Since these optimization methods return only one solution for the parameter vector, i.e., the best fit, then parameter estimation is usually combined with identifiability analysis, in order to assess how much uncertainty there is in the parameter estimate [15]. Identifiability analysis is typically performed through the computation of confidence intervals for all estimated parameters. A confidence interval is the range where the true parameter value is located with a certain frequency. In this context, Profile Likelihood (PL) is a widely used data-based algorithm for structural and practical identifiability analysis [16].

On the other hand, the Bayesian approach considers parameters as random variables, whose joint posterior distribution *f*_{P|y}(**p**) is estimated through the Bayes theorem: ${f}_{\text{P}|\text{y}}(\text{p})=\frac{f(\text{y}|\text{p}){f}_{\text{P}}(\text{p})}{f(\text{y})}$, where *f*(**y**) is the marginal density for **y** and *f*_{P}(**p**) is the prior probability density of parameters [17]. Through *f*_{P}(**p**) it is possible to include *a priori* beliefs about parameter values [18]. The joint posterior density automatically provides an indication of the uncertainty of the parameter inference and gives major insights about the robustness of the solution [19]. Since computing the posterior distribution analytically is usually not feasible, sampling based techniques are used to estimate it [12, 17]. Two classes of sampling methods widely used are the Markov chain Monte Carlo (MCMC) and the Approximate Bayesian Computation Sequential Monte Carlo (ABC-SMC) [12]. MCMC algorithms approximate the posterior distribution with a Markov chain, whose states are samples from the parameter space. Their major advantage is the ability to infer the posterior distribution which is known only up to a normalizing constant [20]. The ABC-SMC algorithms evaluate an approximation of the posterior distribution through a series of intermediate distributions, obtained by iteratively perturbing the parameter space. Each iteration selects only those parameters that give rise to a distance function under a predefined threshold [21].

In this paper, our main purpose is to introduce a new version of the standard ABC-SMC approach, called Conditional Robust Calibration (CRC), for parameter estimation of mathematical models.

As in all ABC-SMC methods, CRC is an iterative procedure based on the parameter space sampling and on the estimation of the probability density function (pdf) for each model parameter. However, it presents different aspects that differentiate it from the other existent methodologies. The distinctive features of CRC are: (i) a major control of the computational costs of the procedure, (ii) the definition of multiple objective functions, one for each output variable, (iii) the conditional robustness analysis (CRA) [22], in order to determine the influence of each model parameter on the observables.

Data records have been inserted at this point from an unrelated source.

-- ==== Sys2Proof/Tests/Slice0.lean ====
section
/-! SUPPORT. Tests of the model on small states, the ill-formed terms that WellFormed refuses, and for every statement with
hypotheses one theorem that shows, clause by clause, a state and operands that meet them together. -/

namespace Sys2Proof.Machine.Tests

set_option Elab.async false
set_option linter.unusedVariables false

open Sys2Proof

/-! ## Builders -/

/-- `n` bytes that hold the fields given (offset, length, value), little-endian, and 0 elsewhere. -/
def bytesOf (n : Nat) (fs : List (Nat × Nat × Nat)) : Bytes :=
  (List.range n).map (fun i => match fs.find? (fun e => e.1 ≤ i && i < e.1 + e.2.1) with
    | some e => BitVec.ofNat 8 (e.2.2 / 256 ^ (i - e.1))
    | none => 0)

/-- A command of opcode `op` with operand fields. -/
def cm (q : BitVec 10) (n : Word) (op : Nat) (fs : List (Nat × Nat × Nat)) : Cmd :=
  { q := q, n := n, entry := bytesOf 64 ((0, 1, op) :: fs), payload := [] }

/-- A part in the OWNED stage with a good record and identity. -/
def live : State :=
  let s := setStage (rset State.reset aPcSecStat 0 7) 9
  { s with np := { s.np with owned := true }, pc := { s.pc with record := bytesOf 64 [(28, 1, 32)] } }

/-- A part in a boot stage. -/
def at_ (n : Nat) : State := setStage State.reset n

/-- A state with the commands given. -/
def having (s : State) (l : List Cmd) : State := { s with fe := { s.fe with cmds := l } }

/-- The PC firmware's access. -/
def fw : Acc := { who := .pcFw, secure := true }

/-! ## Values that the manual works out -/

/-- Row 1,000 of the trained B4 table under rule MSE: group codes, super-scale, codes and statistics (worked conversion of
05_quantisation.md). -/
def workedRow : Conv :=
  convert .b4 false 32 {} ([0x40700000, 0xBF800000] ++ List.replicate 30 0 ++ [0x3F000000, 0x3E500000, 0xBDE00000] ++
    List.replicate 29 0)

We validate this new methodology on different ODE models of increasing complexity. Here we present the results of CRC applied to three models, two with *in silico* noisy data and one with experimental proteomic data. We also calibrate all the models using the PL approach, through the software Data2Dynamics (D2D) [23] and the standard ABC-SMC, through the ABC-SysBio software [19].

Moreover, in order to provide a reliable and complete comparison with the state of the art of this field, we also apply the Delayed Rejection Adaptive Metropolis (DRAM) algorithm through the MCMC toolbox [24, 25] to all the models presented in the Results section. DRAM combines two well-known strategies that are common in the MCMC schemes: adaptive Metropolis samplers and delayed rejection [24]. However, DRAM is not the only algorithm that improves the standard MCMC sampler. As shown in [26], many other similar and efficient methodologies are very popular in the literature. Since the underlying concept of these methodologies is the sampling from a proposal distribution, the common objective of this class of methods is to speed-up and improve the performance of the MCMC sampler. Some examples are the Multiple Try Metropolis (MTM) algorithm [27] and the Adaptive Gaussian Mixture Metropolis-Hastings [28, 29].

Our results show that CRC is successful in all examples and that its innovation features are critical when calibrating models with an high number of parameters and output variables. Especially when compared to ABC-SMC, CRC does not remain stuck in intermediate iterations because of its reduced computational cost and it is able to estimate parameter values of a model with an higher accuracy due to the definition of objective functions specific for each output variable. Finally, it also introduces the concept of conditional robustness that is different from standard identifiability.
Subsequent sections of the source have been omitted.